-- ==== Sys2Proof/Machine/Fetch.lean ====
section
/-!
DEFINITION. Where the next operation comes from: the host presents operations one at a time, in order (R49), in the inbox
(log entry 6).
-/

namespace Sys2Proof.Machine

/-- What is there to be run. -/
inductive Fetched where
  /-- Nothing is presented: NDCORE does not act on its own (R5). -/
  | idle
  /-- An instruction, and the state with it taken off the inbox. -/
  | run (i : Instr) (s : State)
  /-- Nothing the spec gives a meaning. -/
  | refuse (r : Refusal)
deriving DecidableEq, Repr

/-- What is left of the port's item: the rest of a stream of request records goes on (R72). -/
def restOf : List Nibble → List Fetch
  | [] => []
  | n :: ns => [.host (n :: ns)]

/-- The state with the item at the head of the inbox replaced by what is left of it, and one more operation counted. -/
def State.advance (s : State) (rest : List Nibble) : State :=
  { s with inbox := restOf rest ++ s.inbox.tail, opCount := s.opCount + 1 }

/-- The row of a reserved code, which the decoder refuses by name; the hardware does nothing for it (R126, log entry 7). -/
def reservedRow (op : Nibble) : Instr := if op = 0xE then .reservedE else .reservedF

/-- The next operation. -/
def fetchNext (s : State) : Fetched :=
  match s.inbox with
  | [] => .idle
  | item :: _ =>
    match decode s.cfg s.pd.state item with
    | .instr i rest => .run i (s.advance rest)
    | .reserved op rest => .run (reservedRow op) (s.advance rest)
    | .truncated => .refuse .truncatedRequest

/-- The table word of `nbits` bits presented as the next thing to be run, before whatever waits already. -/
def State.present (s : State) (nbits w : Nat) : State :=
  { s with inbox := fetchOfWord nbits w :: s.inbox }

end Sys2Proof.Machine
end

**WHAT TO DO:** The lines to return are those holding the string "advance" anywhere in the listing above.

**TASK SOLUTION:**
def State.advance (s : State) (rest : List Nibble) : State :=
    | .instr i rest => .run i (s.advance rest)
    | .reserved op rest => .run (reservedRow op) (s.advance rest)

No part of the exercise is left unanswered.